CSV PropertyTable - Implementation

PropertyTable Implementations

There are 2 implementations for PropertyTable. The pros and cons are summarised in the following table:

PropertyTable Implementation Description Supported Indexes Advantages Disadvantages
PropertyTableArrayImpl implemented by a two-dimensioned Java array of Nodes SPO, PSO compact memory usage, fast for querying with S and P, fast for query a whole Row slow for query with O, table Row/Column size provided
PropertyTableHashMapImpl implemented by several Java HashMaps PSO, POS fast for querying with O, table Row/Column size not required more memory usage for HashMaps

By default, [PropertyTableArrayImpl]((https://github.com/apache/jena/tree/main/jena-csv/src/main/java/org/apache/jena/propertytable/impl/PropertyTableArrayImpl.java) is used as the PropertyTable implementation held by GraphCSV. If you want to switch to PropertyTableHashMapImpl, just use the static method of GraphCSV.createHashMapImpl() to replace the default new GraphCSV() way. Here is an example:

Model model_csv_array_impl = ModelFactory.createModelForGraph(new GraphCSV(file)); // PropertyTableArrayImpl
Model model_csv_hashmap_impl = ModelFactory.createModelForGraph(GraphCSV.createHashMapImpl(file)); // PropertyTableHashMapImpl

StageGenerator Optimization for GraphPropertyTable

Accessing from SPARQL via Graph.find() will work, but it’s not ideal. Some optimizations can be done for processing a SPARQL basic graph pattern. More explicitly, in the method of OpExecutor.execute(OpBGP, ...), when the target for the query is a GraphPropertyTable, it can get a whole Row, or Rows, of the table data and match the pattern with the bindings.
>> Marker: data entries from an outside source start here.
theorem State.crashCast_eq (s : State) (r : ResetReq) (k : Nat) : s.crashCast r k =
    if k < (s.crashCells r).length then s.castCells r (s.crashCells r) k else (s.castCells r (s.crashCells r) k).closeCast := rfl

theorem State.dumped_dumpAll (s : State) (r : ResetReq) (ns : List Nat) (k : Nat) : s.Dumped (s.dumpAll r ns k) := by
  have hlogs (t : State) : t.Dumped ((resetDies r).foldl State.dumpLog t) := .foldl State.dumped_dumpLog _ t
  have hcells (t : State) : t.Dumped ((ns.take k).foldl (State.dumpCell r) t) := .foldl (State.dumped_dumpCell r) _ t
  have hcourts (t : State) : t.Dumped ((((ns.take k).map cellCourt).dedup).foldl State.dumpCourt t) := .foldl State.dumped_dumpCourt _ t
  exact (((s.dumped_dirEntry r _ false).trans (hlogs _)).trans (hcells _)).trans (hcourts _)

theorem State.openCast_eq (s : State) (ns : List Nat) (k : Nat) : ∃ m fs,
    s.openCast ns k = { s with pkgRegs := m, crashSeq := s.crashSeq + 1, crashOpen := true, crashFrozen := fs } :=
  ⟨_, _, ((State.regsOnly_wr _ _ _).trans (State.regsOnly_wr _ _ _)).trans (State.regsOnly_wr _ _ _)⟩

/-- What the registers show of a cast that is open. -/
theorem State.rd_openCast (s : State) (ns : List Nat) (k : Nat) : (s.openCast ns k).rd RST_CRASH_CRASH_SEQ = (s.crashSeq + 1) % 2 ^ 32 ∧
    (s.openCast ns k).rd RST_CRASH_INCOMPLETE = 0 ∧ (s.openCast ns k).rd RST_CRASH_CELLS = min k ns.length % 2 ^ 14 := by
  unfold State.openCast
  dsimp only
  refine ⟨?_, ?_, ?_⟩
  · rw [State.rd_wr_ne _ _ (by decide), State.rd_wr_ne _ _ (by decide)]
    exact State.rd_wr_self _ _ _
  · rw [State.rd_wr_ne _ _ (by decide)]
    exact State.rd_wr_self _ _ _
  · exact State.rd_wr_self _ _ _

/-- A cast of cells, before it may end. -/
structure State.Casting (s : State) (ns : List Nat) (k : Nat) (t : State) : Prop where
  resets : t.resets = s.resets
  crashSeq : t.crashSeq = s.crashSeq + 1
  crashOpen : t.crashOpen = true
  seq : t.rd RST_CRASH_CRASH_SEQ = (s.crashSeq + 1) % 2 ^ 32
  incomplete : t.rd RST_CRASH_INCOMPLETE = 0
  count : t.rd RST_CRASH_CELLS = min k ns.length % 2 ^ 14
  cells : ∀ n ∈ ns, (t.cell n).frozen = true ∧ ((s.cell n).rasp = false → (t.cell n).spd = (s.cell n).spd)

theorem State.casting_castCells (s : State) (r : ResetReq) (ns : List Nat) (k : Nat) : s.Casting ns k (s.castCells r ns k) := by
  have hcut := s.cut_cutCells ns
  unfold State.castCells
  generalize s.cutCells ns = u at hcut
  have hfreeze (n : Nat) := cget_cmodAll_freezeNow ns u.cells n
  have hseq : (u.modCells ns Cell.freezeNow).crashSeq = s.crashSeq := hcut.crashSeq
  have hresets : (u.modCells ns Cell.freezeNow).resets = s.resets := hcut.resets
  have hcell (n : Nat) : (u.modCells ns Cell.freezeNow).cell n = cget (cmodAll u.cells ns Cell.freezeNow) n := rfl
  generalize u.modCells ns Cell.freezeNow = v at hseq hresets hcell
  obtain ⟨h1, h2, h3⟩ := v.rd_openCast ns k
  have hdump := (v.openCast ns k).dumped_dumpAll r ns k
  obtain ⟨m, fs, hopen⟩ := v.openCast_eq ns k
  rw [hopen] at h1 h2 h3 hdump ⊢
  refine ⟨hdump.resets.trans hresets, hdump.crashSeq.trans (congrArg (· + 1) hseq), hdump.crashOpen, ?_, ?_, ?_, fun n hn => ?_⟩
  · rw [State.rd_of_pkgRegs hdump.pkgRegs, h1, hseq]
  · rw [State.rd_of_pkgRegs hdump.pkgRegs, h2]
  · rw [State.rd_of_pkgRegs hdump.pkgRegs, h3]
  · obtain ⟨hfrozen, hspd⟩ := hdump.cell n
    have hthen : v.cell n = _ := hcell n
    obtain ⟨hkept, hnow⟩ := hfreeze n
    rw [← hthen] at hkept hnow
    exact ⟨hfrozen.trans (hnow (.inr hn)), fun h => (hspd.trans hkept).trans (hcut.spd n h).2⟩

theorem State.closeCast_eq (s : State) : ∃ m, s.closeCast = { s with pkgRegs := m, crashOpen := false } := by
  have h := (s.regsOnly_wr RST_CRASH_NEW 1).trans (State.regsOnly_wr _ MGT_ALERT_CRASH 1)
  exact ⟨_, congrArg (fun t : State => { t with crashOpen := false }) h⟩

/-- The end of a cast leaves what it has recorded. -/
theorem State.Casting.close {s t : State} {ns : List Nat} {k : Nat} (h : s.Casting ns k t) :
    t.closeCast.resets = s.resets ∧ t.closeCast.crashSeq = s.crashSeq + 1 ∧ t.closeCast.rd RST_CRASH_CRASH_SEQ = (s.crashSeq + 1) % 2 ^ 32 ∧
      t.closeCast.rd RST_CRASH_INCOMPLETE = 0 ∧ t.closeCast.rd RST_CRASH_CELLS = min k ns.length % 2 ^ 14 ∧
      (∀ n ∈ ns, (t.closeCast.cell n).frozen = true ∧ ((s.cell n).rasp = false → (t.closeCast.cell n).spd = (s.cell n).spd)) ∧
      t.closeCast.crashOpen = false ∧ t.closeCast.rd RST_CRASH_NEW = 1 ∧ t.closeCast.rd MGT_ALERT_CRASH = 1 := by
  have hrd (f : Fld) : t.closeCast.rd f = ((t.wr RST_CRASH_NEW 1).alert MGT_ALERT_CRASH).rd f := rfl
  obtain ⟨m, hclose⟩ := t.closeCast_eq
  refine ⟨?_, ?_, ?_, ?_, ?_, ?_, ?_, ?_, ?_⟩
  · rw [hclose]
    exact h.resets
  · rw [hclose]
    exact h.crashSeq
  · rw [hrd, State.alert, State.rd_wr_ne _ _ (by decide), State.rd_wr_ne _ _ (by decide), h.seq]
  · rw [hrd, State.alert, State.rd_wr_ne _ _ (by decide), State.rd_wr_ne _ _ (by decide), h.incomplete]
  · rw [hrd, State.alert, State.rd_wr_ne _ _ (by decide), State.rd_wr_ne _ _ (by decide), h.count]
  · rw [hclose]
    exact h.cells
  · rw [hclose]
  · rw [hrd, State.alert, State.rd_wr_ne _ _ (by decide)]
    exact State.rd_wr_self _ _ _
  · rw [hrd, State.alert]
    exact State.rd_wr_self _ _ _

/-! ### CRASH_CAST -/

theorem crashCast_exec (s : State) (level unit k : Nat) : exec (.crashCast level unit k) s =
    .next (match s.resets.find? (fun r => r.level == level && r.unit == unit) with
      | some r => if 2 ≤ level ∧ level ≤ 5 ∧ (s.castDies r).any (fun d => !fget noMark s.dieHalt d) then s.crashCast r k else s
      | none => s) := rfl

theorem crashCast_none {s : State} {level unit : Nat} (k : Nat) (h : (∀ r ∈ s.resets, r.level ≠ level ∨ r.unit ≠ unit) ∨ level < 2 ∨ 5 < level) :
    exec (.crashCast level unit k) s = .next s := by
  rw [crashCast_exec]
  rcases h with h | h
  · have hnone : s.resets.find? (fun r => r.level == level && r.unit == unit) = none :=
      List.find?_eq_none.mpr fun r hr => by simpa [not_or, imp_iff_not_or] using h r hr
    rw [hnone]
  · split
    · rw [if_neg (by omega)]
    · rfl

/-- Where the clocks of every die have been halted nothing is written. -/
theorem crashCast_halted {s : State} {r : ResetReq} (level unit k : Nat) (hr : s.resets = [r]) (h : ∀ d ∈ s.castDies r, fget noMark s.dieHalt d = true) :
    exec (.crashCast level unit k) s = .next s := by
  rw [crashCast_exec]
  split
  · next q hq =>
    have hqr : q = r := List.mem_singleton.mp (hr ▸ List.mem_of_find?_eq_some hq)
    refine congrArg Host.Outcome.next (if_neg fun hall => ?_)
    obtain ⟨d, hd, hlive⟩ := List.any_eq_true.mp hall.2.2
    rw [h d (hqr ▸ hd)] at hlive
    exact Bool.false_ne_true hlive
  · rfl

theorem crashCast_live {s : State} {r : ResetReq} {level unit : Nat} (k : Nat) (hr : s.resets = [r]) (hl : r.level = level) (hu : r.unit = unit)
    (h2 : 2 ≤ level) (h5 : level ≤ 5) (h : ∃ d ∈ s.castDies r, fget noMark s.dieHalt d = false) :
    exec (.crashCast level unit k) s = .next (s.crashCast r k) := by
  obtain ⟨d, hd, hlive⟩ := h
  have hany : (s.castDies r).any (fun d => !fget noMark s.dieHalt d) = true := List.any_eq_true.mpr ⟨d, hd, by rw [hlive]; rfl⟩
  rw [crashCast_exec, hr, List.find?_cons_of_pos (by simp [hl, hu])]
  exact congrArg Host.Outcome.next (if_pos ⟨h2, h5, hany⟩)

/-! ### CRASH_CAST_ABANDON -/

theorem State.halfRead_keeps (s : State) (h : Nat) : (s.halfRead h).2.2.hbm = s.hbm ∧ (s.halfRead h).2.2.resets = s.resets := by
  unfold State.halfRead
  dsimp only
  split
  · exact ⟨rfl, rfl⟩
  · exact ⟨rfl, rfl⟩
  · unfold State.hbmEvent State.dieAdd
    split <;> simp only [State.event_hbm, State.event_resets, State.dieWr_hbm, State.dieWr_resets, and_self]

theorem State.hbmLine_keeps (s : State) (a : Nat) : (s.hbmLine a).2.hbm = s.hbm ∧ (s.hbmLine a).2.resets = s.resets := by
  obtain ⟨h1, h2⟩ := s.halfRead_keeps (2 * (a / 64))
  obtain ⟨g1, g2⟩ := (s.halfRead (2 * (a / 64))).2.2.halfRead_keeps (2 * (a / 64) + 1)
  exact ⟨g1.trans h1, g2.trans h2⟩

/-- A line written leaves every byte outside it. -/
theorem State.linePut_same (s : State) {a : Nat} (v : VR) (ha : a % 64 = 0) : SameBytes a 64 s.hbm (s.linePut a v).hbm := fun b hb => by
  have hline : (s.linePut a v).hbm = memWrite (memWrite s.hbm (32 * (2 * (a / 64))) 32 (v.v.toNat % 2 ^ 256)) (32 * (2 * (a / 64) + 1)) 32 (v.v.toNat / 2 ^ 256) := rfl
  rw [hline, memByte_memWrite_out _ _ _ _ _ (by omega), memByte_memWrite_out _ _ _ _ _ (by omega)]

theorem State.crashBase_aligned (s : State) : s.crashBase % 64 = 0 := by
  unfold State.crashBase State.hbmT State.hbmC
  split_ifs <;> decide

/-- The line of the directory entry, marked INCOMPLETE. -/
def markIncomplete (v : VR) : VR := ⟨BitVec.ofNat 512 (v.v.toNat - bits v.v.toNat 168 168 * 2 ^ 168 + 2 ^ 168), v.p⟩

theorem crashCastAbandon_open {s : State} (h : s.crashOpen = true) : ∃ t, exec .crashCastAbandon s = .next t ∧ t.crashOpen = false ∧
    t.rd RST_CRASH_INCOMPLETE = 1 ∧ t.resets = s.resets ∧ SameBytes (s.crashBase + 64 * (s.crashSeq % 256)) 64 s.hbm t.hbm := by
  have hexec : exec .crashCastAbandon s = .next (if s.crashOpen then
      let a := s.crashBase + 64 * (s.crashSeq % 256)
      let x := s.hbmLine a
      let u := x.2.hbmPut a (markIncomplete x.1)
      { u.wr RST_CRASH_INCOMPLETE 1 with crashOpen := false }
    else s) := rfl
  rw [if_pos h] at hexec
  have halign : (s.crashBase + 64 * (s.crashSeq % 256)) % 64 = 0 := by
    have := s.crashBase_aligned
    omega
  generalize s.crashBase + 64 * (s.crashSeq % 256) = a at hexec halign
  obtain ⟨hhbm, hresets⟩ := s.hbmLine_keeps a
  dsimp only at hexec
  generalize (s.hbmLine a).1 = l at hexec
  generalize (s.hbmLine a).2 = u at hexec hhbm hresets
  obtain ⟨k, hput⟩ := u.hbmPut_eq a (markIncomplete l)
  have hline := u.linePut_same (markIncomplete l) halign
  rw [hhbm] at hline
  obtain ⟨m, p, e, hput'⟩ := u.linePut_eq a (markIncomplete l)
  rw [hput'] at hput hline
  rw [hput] at hexec
  exact ⟨_, hexec, rfl, State.rd_wr_self _ RST_CRASH_INCOMPLETE 1, hresets, hline⟩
The optimization of querying a whole Row in the PropertyTable are supported now. The following query pattern can be transformed into a Row querying, without generating triples:

?x :prop1 ?v .
?x :prop2 ?w .
...

It’s made by using the extension point of StageGenerator, because it’s now just concerned with BasicPattern. The detailed workflow goes in this way:

  1. Split the incoming BasicPattern by subjects, (i.e. it becomes multiple sub BasicPatterns grouped by the same subjects. (see QueryIterPropertyTable )
  2. For each sub BasicPattern, if the Triple size within is greater than 1 (i.e. at least 2 Triples), it’s turned into a Row querying, and processed by QueryIterPropertyTableRow, else if it contains only 1 Triple, it goes for the traditional Triple querying by graph.graphBaseFind()

In order to turn on this optimization, we need to register the StageGeneratorPropertyTable into ARQ context, before performing SPARQL querying:

StageGenerator orig = (StageGenerator)ARQ.getContext().get(ARQ.stageGenerator) ;
StageGenerator stageGenerator = new StageGeneratorPropertyTable(orig) ;
StageBuilder.setGenerator(ARQ.getContext(), stageGenerator) ;